Po powrocie z Point Denis wzięliśmy szybki prysznic, dopakowaliśmy rzeczy, zjedliśmy jeszcze coś w hotelu i jego właścicielka zawiozła nas na lotnisko. Nowy Rok przywitaliśmy na pokładzie samolotu. Ku naszemu niemiłemu zaskoczeniu, personel pokładowy nie przygotował dosłownie nic na tę chwilę. Nie mówiąc już o lampce szampana, ale nawet nie podali żadnego soku ani nawet nikt nie złożył pasażerom życzeń. Tak więc Turkish Airlines nas lekko rozczarowały. Po nocnym locie w prawie pustym samolocie wylądowaliśmy w Istambule, gdzie mieliśmy ponad 9 godzin oczekiwania na lot do Warszawy. W Warszawie byliśmy 1-go stycznie o 19-tej. Nie spodziewaliśmy się takiego zakończenia naszej podróży. Trochę żal, że to wszystko się tak szybko skończyło i to przez niekompetencję i olewactwo kogoś, kto nie umiał przełożyć bagażu z jednego samolotu do drugiego a potem kogoś kto powinien zrobić wszystko aby ten bagaż szybko i sprawnie odnaleźć i nam dostarczyć. No cóż mamy nadzieję, że to jednak tylko koniec pierwszego etapu i szybko uda nam się wrócić na szlak aby kontynuować naszą podróż. Tak więc trzymajcie kciuki i trzymajcie rękę na pulsie, bo niedługo pojawią się kolejne wpisy.

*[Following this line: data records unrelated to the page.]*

-- ==== Sys2Proof/Certificates/Slice0/Obligations.lean ====
section
/-! DEFINITION. The statements for the provers: what the rules of the specification say each command does. -/

open Sys2Proof Sys2Proof.Machine

/-! Stage programs (R150 to R167). -/

/-- R157, ADD to MAX: the 64-bit result of each integer scalar operation, every other register, FLAGS and everything
outside the context as before; the result is usable 4 cycles later (R153). -/
def Obligations.IntegerScalarResults : Prop :=
  ∀ (s : State) (c : Nat) (q : Issue) (op sd sa sb : Nat),
    Issues s c q → q.ins = .sca op sd sa sb → op ≤ 0x0C →
    ∃ x, x.word sd = intScalar op (q.x.word sa) (q.x.word sb) ∧ Next q x (some sd) none none ∧ x.flags = q.x.flags ∧
      Tbl.getD x.ready sd 0 = q.c + 4 ∧
      (op ≤ 2 → exec (.addSubMul c) s = .next (s.ran c x)) ∧
      (3 ≤ op → op ≤ 5 → exec (.andOrXor c) s = .next (s.ran c x)) ∧
      (6 ≤ op → op ≤ 8 → exec (.shlShrSra c) s = .next (s.ran c x)) ∧
      (op = 9 ∨ op = 0x0A → exec (.sltSltu c) s = .next (s.ran c x)) ∧
      (op = 0x0B ∨ op = 0x0C → exec (.minMax c) s = .next (s.ran c x))

/-- R157, ADDI to SLTI, MOVK0 to MOVK3, RDFL, CLRFL: the immediate forms compute as their register forms with IMM11
sign-extended, a MOVK replaces one quarter of its register, RDFL and CLRFL read and clear FLAGS. -/
def Obligations.ImmediateAndFlagForms : Prop :=
  ∀ (s : State) (c : Nat) (q : Issue), Issues s c q →
    (∀ op sd sa v, q.ins = .imm op sd sa v → op ∈ immOps →
      ∃ x, exec (.addiShliSlti c) s = .next (s.ran c x) ∧
        x.word sd = intScalar (immToSca op) (q.x.word sa) (BitVec.ofInt 64 v) ∧
        Next q x (some sd) none none ∧ x.flags = q.x.flags) ∧
    (∀ h sd v, q.ins = .movk h sd v → h < 4 → v < 2 ^ 16 →
      ∃ x, exec (.movk c) s = .next (s.ran c x) ∧
        (∀ i, i < 64 → (x.word sd).getLsbD i = if i / 16 = h then v.testBit (i % 16) else (q.x.word sd).getLsbD i) ∧
        Next q x (some sd) none none ∧ x.flags = q.x.flags) ∧
    (∀ sd sa sb, q.ins = .sca 0x1B sd sa sb →
      ∃ x, exec (.rdfl c) s = .next (s.ran c x) ∧ x.getS sd = q.x.flags % 2 ^ 64 ∧ Next q x (some sd) none none ∧
        x.flags = q.x.flags) ∧
    (∀ sd sa sb, q.ins = .sca 0x1C sd sa sb →
      ∃ x, exec (.clrfl c) s = .next (s.ran c x) ∧ x.flags = 0 ∧ Next q x none none none)

/-- R154, R157, FADD to FLOG: the binary32 operation on bits [31:0], its condition bits ORed into FLAGS, the result usable
after 4 cycles, or 12 for FDIV, FSQRT, FEXP and FLOG (R153). -/
def Obligations.FloatScalarResults : Prop :=
  ∀ (s : State) (c : Nat) (q : Issue) (op sd sa sb : Nat),
    Issues s c q → q.ins = .sca op sd sa sb → 0x10 ≤ op → op ≤ 0x1A →
    let a := q.x.getS sa % 2 ^ 32
    let b := q.x.getS sb % 2 ^ 32
    let r : Nat × Nat := match op with
      | 0x10 => fp32.add a b
      | 0x11 => fp32.sub a b
      | 0x12 => fp32.mul a b
      | 0x13 => fp32.fma a b (q.x.getS sd % 2 ^ 32)
      | 0x14 => fp32.div a b
      | 0x15 => fp32.sqrt a
      | 0x16 => (if fp32.ge a b then 1 else 0, fp32.cmpFlags a b)
      | 0x17 => (wrap 64 (fp32.toInt (-(2 ^ 63)) (2 ^ 63 - 1) a).1, (fp32.toInt (-(2 ^ 63)) (2 ^ 63 - 1) a).2)
      | 0x18 => fp32.ofInt (q.x.word sa).toInt
      | 0x19 => fp32.exp a
      | _ => fp32.log a
    ∃ x, x.getS sd = r.1 % 2 ^ 64 ∧ x.flags = q.x.flags ||| r.2 ∧ Next q x (some sd) none none ∧
      Tbl.getD x.ready sd 0 = q.c + (if op ∈ [0x14, 0x15, 0x19, 0x1A] then 12 else 4) ∧
      (op ≤ 0x12 → exec (.faddFsubFmul c) s = .next (s.ran c x)) ∧
      (op = 0x13 → exec (.ffma c) s = .next (s.ran c x)) ∧
      (op = 0x14 ∨ op = 0x15 → exec (.fdivFsqrt c) s = .next (s.ran c x)) ∧
      (op = 0x16 → exec (.fge c) s = .next (s.ran c x)) ∧
      (op = 0x17 → exec (.cvtfi c) s = .next (s.ran c x)) ∧
      (op = 0x18 → exec (.cvtif c) s = .next (s.ran c x)) ∧
      (op = 0x19 ∨ op = 0x1A → exec (.fexpFlog c) s = .next (s.ran c x))

/-- R156, R157, VADD to VSHR and VMOV: each guarded lane gets the lane operation in ET, every other lane keeps its value,
the guarded lanes' conditions are ORed into FLAGS. VSHR of F32 lanes is a free value (log 8). R157, VIOTA, VSHUF,
VCVT: lane numbers, a lane permutation, a conversion of each guarded lane from ET to VB[1:0]. -/
def Obligations.VectorResults : Prop :=
  (∀ (s : State) (c : Nat) (q : Issue) (op vd va vb pg et : Nat) (bc : Bool),
    Issues s c q → q.ins = .vec op vd va vb pg et bc → op ≤ 0x10 ∨ op = 0x15 → et ≤ 2 →
    let f : Nat → Nat × Nat := fun i =>
      let a := q.x.lane va i
      let b := opB q.x vb bc i
      let d := q.x.lane vd i
      let int := (intLane op (et == 2) (BitVec.ofNat 32 a) (BitVec.ofNat 32 b) (BitVec.ofNat 32 d)).toNat
      match op with
      | 0x00 => if et = 0 then fp32.add a b else (int, 0)
      | 0x01 => if et = 0 then fp32.sub a b else (int, 0)
      | 0x02 => if et = 0 then fp32.mul a b else (int, 0)
      | 0x03 => if et = 0 then fp32.fma a b d else (int, 0)
      | 0x04 => if et = 0 then fp32.min a b else (int, 0)
      | 0x05 => if et = 0 then fp32.max a b else (int, 0)
      | 0x06 => fp32.div a b
      | 0x07 => fp32.sqrt a
      | 0x08 => fp32.exp a
      | 0x09 => fp32.log a
      | 0x0A => fp32.logistic a
      | 0x0B => fp32.tanh a
      | 0x10 => if et = 0 then ((Config.vshrF32 (BitVec.ofNat 32 a) (BitVec.ofNat 32 (b % 32))).toNat, 0) else (int, 0)
      | _ => (int, 0)
    ∃ x, Next q x none (some vd) none ∧
      (∀ i, i < 256 → x.lane vd i = if bit (q.x.getP pg) i then (f i).1 % 2 ^ 32 else q.x.lane vd i) ∧
      (∀ k, x.flags.testBit k = (q.x.flags.testBit k ||
        (List.range 256).any (fun i => bit (q.x.getP pg) i && (f i).2.testBit k))) ∧
      (op ≤ 2 → exec (.vaddVsubVmul c) s = .next (s.ran c x)) ∧
      (op = 3 → exec (.vfma c) s = .next (s.ran c x)) ∧
      (op = 4 ∨ op = 5 → exec (.vminVmax c) s = .next (s.ran c x)) ∧
      (op = 6 ∨ op = 7 → exec (.vdivVsqrt c) s = .next (s.ran c x)) ∧
      (8 ≤ op → op ≤ 0x0B → exec (.vexpVlogVlgstVtanh c) s = .next (s.ran c x)) ∧
      (0x0C ≤ op → op ≤ 0x0E → exec (.vandVorVxor c) s = .next (s.ran c x)) ∧
      (op = 0x0F ∨ op = 0x10 → exec (.vshlVshr c) s = .next (s.ran c x)) ∧
      (op = 0x15 → exec (.vmov c) s = .next (s.ran c x))) ∧
  (∀ (s : State) (c : Nat) (q : Issue) (op vd va vb pg et : Nat) (bc : Bool),
    Issues s c q → q.ins = .vec op vd va vb pg et bc → op = 0x1B ∨ op = 0x1C ∨ op = 0x11 →
    let f : Nat → Nat := fun i =>
      if op = 0x1B then i
      else if op = 0x1C then q.x.lane va (opB q.x vb bc i % 256)
      else (cvtLane et (vb % 4) (q.x.lane va i)).1
    ∃ x, Next q x none (some vd) none ∧
      (∀ i, i < 256 → x.lane vd i = if bit (q.x.getP pg) i then f i % 2 ^ 32 else q.x.lane vd i) ∧
      (op ≠ 0x11 → x.flags = q.x.flags) ∧
      (op = 0x1B → exec (.viota c) s = .next (s.ran c x)) ∧
      (op = 0x1C → exec (.vshuf c) s = .next (s.ran c x)) ∧
      (op = 0x11 → exec (.vcvt c) s = .next (s.ran c x)))

/-- R156, R157, VGE, VEQ, VLT, VPAND, VPOR, VPNOT: the lanes of the predicate written; a guarded-off lane of a compare
gives 0, of a predicate operation keeps its bit; p0 still reads as all ones. R154, R157, VRSUM, VRMAX: the binary-tree
reduction of the active lanes into s[VD], inactive lanes entering as 0 or the least value. -/
def Obligations.PredicatesAndReductions : Prop :=
  (∀ (s : State) (c : Nat) (q : Issue) (op vd va vb pg et : Nat) (bc : Bool),
    Issues s c q → q.ins = .vec op vd va vb pg et bc →
    (0x12 ≤ op → op ≤ 0x14 → et ≤ 2 →
      ∃ x, exec (.vgeVeqVlt c) s = .next (s.ran c x) ∧ Next q x none none (some (vd % 8)) ∧
        (vd % 8 = 0 → x.getP 0 = 2 ^ 256 - 1) ∧
        (vd % 8 ≠ 0 → ∀ i, i < 256 → (x.getP (vd % 8)).testBit i =
          (bit (q.x.getP pg) i &&
            (let a := q.x.lane va i
             let b := opB q.x vb bc i
             if et = 0 then (if op = 0x12 then fp32.ge a b else if op = 0x13 then fp32.eqv a b else fp32.lt a b)
             else if et = 1 then
               (if op = 0x12 then (BitVec.ofNat 32 b).sle (BitVec.ofNat 32 a)
                else if op = 0x13 then a == b else (BitVec.ofNat 32 a).slt (BitVec.ofNat 32 b))
             else (if op = 0x12 then decide (b ≤ a) else if op = 0x13 then a == b else decide (a < b)))))) ∧
    (0x18 ≤ op → op ≤ 0x1A →
      ∃ x, exec (.vpandVporVpnot c) s = .next (s.ran c x) ∧ Next q x none none (some (vd % 8)) ∧ x.flags = q.x.flags ∧
        (vd % 8 = 0 → x.getP 0 = 2 ^ 256 - 1) ∧
        (vd % 8 ≠ 0 → ∀ i, i < 256 → (x.getP (vd % 8)).testBit i =
          (let a := (q.x.getP (va % 8)).testBit i
           let b := (q.x.getP (vb % 8)).testBit i
           if (q.x.getP pg).testBit i then (if op = 0x18 then a && b else if op = 0x19 then a || b else !a)
           else (q.x.getP (vd % 8)).testBit i)))) ∧
  (∀ (s : State) (c : Nat) (q : Issue) (op vd va vb pg et : Nat) (bc : Bool),
    Issues s c q → q.ins = .vec op vd va vb pg et bc → op = 0x16 ∨ op = 0x17 →
    let g : Nat → Nat → Nat × Nat := fun a b => vecLane (if op = 0x17 then 5 else 0) et a b 0
    let l := (List.range 256).map (fun i => if bit (q.x.getP pg) i then q.x.lane va i
      else if op = 0x16 then 0 else if et = 0 then 0xFF800000 else if et = 1 then 0x80000000 else 0)
    ∃ x, exec (.vrsumVrmax c) s = .next (s.ran c x) ∧ Next q x (some vd) none none ∧
      x.getS vd = (treeReduce g 8 l).1 % 2 ^ 64 ∧ x.flags = q.x.flags ||| (treeReduce g 8 l).2 ∧
      Tbl.getD x.ready vd 0 = q.c + 12)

Dziękujemy wszystkim za słowa wsparcia i propozycje pomocy w tej, dość trudnej dla nas, sytuacji. Dziękujemy też wszystkim, którzy byli z nami na blogu, Facebooku i WhatsAppie przez te 78 dni naszej podróży. Mamy nadzieję, że choć trochę przybliżyliśmy Wam kawałek Afryki i może zainspirowaliśmy abyście sami wyruszyli w podróż, do czego zachęcamy gorąco. Dzięki za wszystkie porady, sugestie, komentarze, lajki i udostępnienia. Czekamy na więcej 🙂 . Udostępniajcie jeśli możecie nasze wpisy i posty wśród swoich znajomych, co pozwoli nam dotrzeć z naszym blogiem do jeszcze szerszego kręgu odbiorców. Tak więc mówimy do usłyszenia wkrótce jak tylko uda nam się wrócić na trasę!